A majority of the PCLOB recommended putting in place reforms requiring government agencies like the FBI first seek judicial approval (i.e. A warrant) before tapping into the 702 database to search for data on Americans. The PCLOB also recommended an end to so-called “about” data collections, which would let law enforcement look at communications between two individuals in the 702 databases who weren’t the subject of investigation, merely because they were believed to speak about said case. Rights groups applauded the recommendations.

“Congress has the power to safeguard the constitutional rights of Americans by fundamentally reforming this invasive and unconstitutional mass surveillance program,” ACLU Senior Policy Counsel Kia Hamadanchy, said in a statement. “As the Board rightly points out, requiring the government to obtain individualized judicial approval is critical to ensuring that Section 702 cannot be used by the FBI, NSA, and CIA to quietly circumvent Americans’ constitutional rights.”

Why Intelligence Agencies Don’t Want Them?

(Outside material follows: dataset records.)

/-- The buffered byte of a team under a hypothesis: the last store that holds it (R323). -/
def bufByte (s : State) (u h pa : Nat) : Option Byte :=
  (s.team u).body.buf.foldl (fun acc e =>
    match e.op with
    | .store _ a data => if s.hypFollow e.hyp == (h, none) && a ≤ pa && pa < a + data.length then data[pa - a]? else acc
    | _ => acc) none

/-- A byte of a view through a team's buffer (R320, R323). -/
def viewByteBuf (s : State) (u : Nat) (path : List Nat) (pa : Nat) : Byte :=
  match path with
  | [] => (s.bufByte u 0 pa).getD (s.rootByte pa)
  | h :: r =>
    match s.bufByte u h pa with
    | some b => b
    | none =>
      match s.vline h (lineOf pa) with
      | some v => if v.mask.getLsbD (pa % 128) then Mem.get v.data pa else viewByteBuf s u r pa
      | none => viewByteBuf s u r pa

/-- The entries of a kind in a team's buffers (R367). -/
def bufStores (s : State) (u : Nat) : Nat :=
  ((s.team u).body.buf.filter (fun e => match e.op with | .store _ _ _ => true | _ => false)).length

def bufAtoms (s : State) (u : Nat) : Nat :=
  ((s.team u).body.buf.filter (fun e => match e.op with
    | .atom .. => true
    | .lr .. => true
    | .sc .. => true
    | _ => false)).length

/-- Appends to a team's buffers. -/
def bufPush (s : State) (u : Nat) (e : BufEntry) : State := s.updBody u (fun b => { b with buf := b.buf ++ [e] })

/-! ## Accesses to global memory -/

/-- The UNCORRECTABLE of an access that meets a line marked damaged at its home (R263): UNIT 4 where a slice holds the
line, 5 for HBM. -/
def damageTrap (s : State) (line va : Nat) (wr : Bool) : TrapInfo :=
  let at_ := BitVec.ofNat 64 (va / 128 * 128)
  { cause := .uncorrectable, va := at_, vb := at_, wr := wr, unit := if (SMap.find s.lines line).isSome then 4 else 5 }

/-- A translation for a team's thread; a damaged line the core has no copy of gives UNCORRECTABLE (R263); a fault is the thread's
trap with the first and last byte (R131, R389). -/
def threadAddr (s : State) (u tid va n : Nat) (k : XKind) : Res Nat :=
  let t := s.team u
  let sup := (s.thr u tid).priv == .supervisor
  (s.translate (some u) t.core t.vdev t.ctx va k sup).bind fun r s =>
    match r with
    | .ok pa =>
      if s.damaged.contains (lineOf pa) && (SMap.find (s.cor t.core).l1 (lineOf pa)).isNone then
        .trap (s.damageTrap (lineOf pa) va (k == .write || k == .readwrite)) s
      else .ok pa s
    | .error c =>
      .trap { cause := c, va := BitVec.ofNat 64 va, vb := BitVec.ofNat 64 (va + n - 1),
              wr := k == .write || k == .readwrite } s

/-- The bytes of a counter page (R378): counter i at byte 8i, zero above. -/
def counterBytes (s : State) (pa n : Nat) : List Byte :=
  let d := (pa - Config.counterBase) / Config.counterSize
  let off := (pa - Config.counterBase) % Config.counterSize
  (List.range n).map (fun i =>
    let o := off + i
    if o < 512 then
      BitVec.ofNat 8 ((SMap.get (s.vd d).counters (o / 8) (Counter.dflt (o / 8))).value.toNat / 2 ^ (8 * (o % 8)))
    else 0)

/-- A read of `n` bytes of one line by a thread's access at a virtual address (R310, R320, R323, R331). -/
def readG (s : State) (u tid va n : Nat) (k : XKind) (alloc : Bool) : Res (List Byte) :=
  (s.threadAddr u tid va n k).bind fun pa s =>
  if inCounter pa then .ok (s.counterBytes pa n) s
  else
    let h := (s.thr u tid).hyp
    (s.trackRead u h va n).bind fun _ s =>
    let (c, s) := s.detClass u pa
    match c with
    | .waits => .wait .serial s
    | .shared =>
      let t := s.team u
      (s.homeRead (some u) t.core t.vdev t.ctx pa 0).bind fun _ s =>
        let bs := (List.range n).map (fun i => s.viewByteBuf u (s.hypPath h) (pa + i))
        let s := if h = 0 then s else s.meetVersion t.core (lineOf pa)
        let (bs, s) := s.collideRead (fun i => .hbm (pa + i)) bs
        .ok bs s
    | .ordinary =>
      (if h = 0 then s.readRoot u pa n alloc else s.readView u h pa n).bind fun bs s =>
        let (bs, s) := s.collideRead (fun i => .hbm (pa + i)) bs
        .ok bs s

/-- HYP_CAPACITY at a store's address (R353). -/
def capacityTrap (va : Nat) : TrapInfo :=
  { cause := .hypCapacity, va := BitVec.ofNat 64 va, vb := BitVec.ofNat 64 va, wr := true }

/-- The write step of a thread at a physical address: the root value, or its hypothesis's version. A write that traps has no effect
(R353). -/
def writeStep (s : State) (u h va pa : Nat) (data : List Byte) (alloc : Bool) : Res Unit :=
  let place (i : Nat) : Place := .hbm (pa + i)
  if h = 0 then (s.writeRoot u pa data alloc).bind fun _ s => .ok () (s.collideWrite 0 place data.length)
  else (s.writeVersion u h pa data).bind fun ok s =>
    if ok then .ok () (s.collideWrite h place data.length) else .trap (capacityTrap va) s

/-- The version line that a held write under a hypothesis will need, taken now, so that HYP_CAPACITY stays precise (R353). -/
def holdVersion (s : State) (u h pa : Nat) : Res Bool :=
  if h = 0 then .ok true s
  else
    let line := lineOf pa
    (s.escapeLine (some u) line).bind fun _ s =>
      let prior := s.vline h line
      (s.makeVLine (s.team u).vdev h line).bind fun ok s =>
        .ok ok (if ok then s.updTeam u (fun t => t.logVLine h line prior) else s)

/-- A store of bytes in one line by a thread's access at a virtual address (R135, R320, R323, R332). -/
def writeG (s : State) (u tid va : Nat) (data : List Byte) (alloc : Bool) : Res Unit :=
  (s.threadAddr u tid va data.length .write).bind fun pa s =>
  let h := (s.thr u tid).hyp
  let (c, s) := s.detClass u pa
  match c with
  | .waits => .wait .serial s
  | .shared =>
    if 4096 ≤ s.bufStores u then .wait .serial s
    else (s.checkWrite u va data.length).bind fun _ s => (s.holdVersion u h pa).bind fun ok s =>
      if !ok then .trap (capacityTrap va) s
      else .ok () ((s.recordWrite s u h va data.length).bufPush u ⟨some tid, h, .store va pa data⟩)
  | .ordinary =>
    (s.checkWrite u va data.length).bind fun _ was =>
    (was.writeStep u h va pa data alloc).bind fun _ s => .ok () (s.noteWrite was u h va data.length)

/-- The read-write step of an atomic at its home (R137, R301, R320): `new` are the bytes it writes, none for a failed `.cas`, which is a
read. The core's pts becomes the line's stamp in both cases. -/
def atomicStep (s : State) (u h va pa n : Nat) (new : Option (List Byte)) : Res Unit :=
  let t := s.team u
  match new with
  | none =>
    if h = 0 then (s.homeRead (some u) t.core t.vdev t.ctx pa 0).bind fun _ s => .ok () s
    else (s.readView u h pa n).bind fun _ s => .ok () s
  | some bs =>
    let place (i : Nat) : Place := .hbm (pa + i)
    if h = 0 then (s.homeWrite (some u) (some t.core) t.vdev t.ctx pa bs).bind fun _ s => .ok () (s.collideWrite 0 place n)
    else (s.readView u h pa n).bind fun _ s => s.writeStep u h va pa bs true

/-- Whether a buffered atomic may turn out to write nothing: its record as a write waits for its commit (R330). -/
def mayFail (o : BufOp) : Bool :=
  match o with
  | .atom _ _ op _ _ _ _ => op == .cas
  | .sc _ _ _ _ => true
  | _ => false

/-- The old bytes an atomic returns, unspecified where it collides (R315): `writes` gives the new bytes from them, none for a failed
`.cas`. -/
def atomicG (s : State) (u tid va n : Nat) (writes : List Byte → Option (List Byte)) (defer : Nat → BufOp) :
    Res (Option (List Byte)) :=
  (s.threadAddr u tid va n .readwrite).bind fun pa s =>
  let h := (s.thr u tid).hyp
  (s.checkRead u va n).bind fun _ s =>
  let (c, s) := s.detClass u pa
  match c with
  | .waits => .wait .serial s
  | .shared =>
    if 256 ≤ s.bufAtoms u then .wait .serial s
    else
      let push (s : State) : State := (s.noteRead u h va n).bufPush u ⟨some tid, h, defer pa⟩
      if mayFail (defer pa) then .ok none (push s)
      else (s.checkWrite u va n).bind fun _ s => .ok none (push (s.recordWrite s u h va n))
  | .ordinary =>
    (s.reach (some u) (lineOf pa) false).bind fun _ s =>
    let (seen, s) := s.collideRead (fun i => .hbm (pa + i)) (s.viewBytes (s.hypPath h) pa n)
    let new := writes seen
    (if new.isSome then s.checkWrite u va n else .ok () s).bind fun _ was =>
    (was.atomicStep u h va pa n new).bind fun _ s =>
      let s := s.noteRead u h va n
      .ok (some seen) (if new.isSome then s.noteWrite was u h va n else s)

end State

/-! ## Addresses (R131) -/

/-- The space code in tsw (R246). -/
def spaceCode (sp : Space) : Nat := (Form.space sp).toNat

/-- A trap at an access's first and last byte. -/
def accTrap (c : Cause) (sp : Space) (wr : Bool) (ea size : Nat) : TrapInfo :=
  { cause := c, va := BitVec.ofNat 64 ea, vb := BitVec.ofNat 64 (ea + size - 1), space := spaceCode sp, wr := wr }

/-- Address (R131): the effective address, or the first failing check's trap. -/
def State.address (s : State) (u : Nat) (sp : Space) (base : Nat) (disp : Int) (size : Nat) (wr : Bool) :
    Except TrapInfo Nat :=
  let w : Int := (base : Int) + disp
  match sp with
  | .g =>
    let ea := wrap 64 w
    if ea % size != 0 then .error (accTrap .align sp wr ea size)
    else if 9007199254740992 ≤ ea then .error (accTrap .xlate sp wr ea size)
    else .ok ea
  | .l =>
    let ea := wrap 32 w
    if ea % size != 0 then .error (accTrap .align sp wr ea size)
    else if s.scratchSize u < ea + size then .error (accTrap .scratchBounds sp wr ea size)
    else .ok ea
  | .c =>
    let ea := wrap 32 w
    if ea % size != 0 then .error (accTrap .align sp wr ea size)
    else if bitsOf ea 28 4 != 0 || decide (s.clusterTeams u ≤ bitsOf ea 24 4) ||
        decide (s.scratchSizeOf u (bitsOf ea 24 4) < bitsOf ea 0 24 + size) then
      .error (accTrap .scratchBounds sp wr ea size)
    else .ok ea
  | .k =>
    let ea := wrap 32 w
    if ea % size != 0 then .error (accTrap .align sp wr ea size)
    else if (s.team u).params.length < ea + size then .error (accTrap .perm sp wr ea size)
    else .ok ea

end Sys2Proof.Machine
end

Intelligence agencies like the NSA and FBI, naturally, aren’t exactly thrilled about losing their secret weapons. High-level spooks and top brass from the nation’s leading three-letter name agencies testified before Congress earlier this year making their case for reauthorizing the 702 with minimal changes in the name of national security. The federal agents cited multiple examples of foiled terrorism attacks and drug trafficking operations they assured were made possible by intelligence gleaned from American data housed on Section 702 databases. Agents often involved the specter of the September 11 terrorism attacks in New York and the Pentagon to buttress their case.

“FISA 702 keeps us agile and efficient, and it is absolutely critical for the FBI to continue protecting the American people—not just from cyberattacks but also from terrorist attacks, foreign spies, and a host of other hostile threats,” FBI Director Paul Abbate testified during the hearing.

DOJ National Security Division Assistant Attorney General Matt Olsen, enflaming fears of a potential repeat 9/11 disaster, echoed those concerns.

“The stakes cannot be higher,” Olsen said.

But lawmakers supporting the reforms pushed back against those scare tactics on Tuesday and said security and privacy protection are not mutually exclusive. They believe the compromise bill still provides intelligence agencies ample tools to conduct investigations while adding deeply needed accountability and transparency.

“For decades, our intelligence agencies have offered us a false choice: either keep our country safe or protect Americans’ constitutional right to privacy,” California representative Sara Jacob Said in a statement. “But we can and must do both.”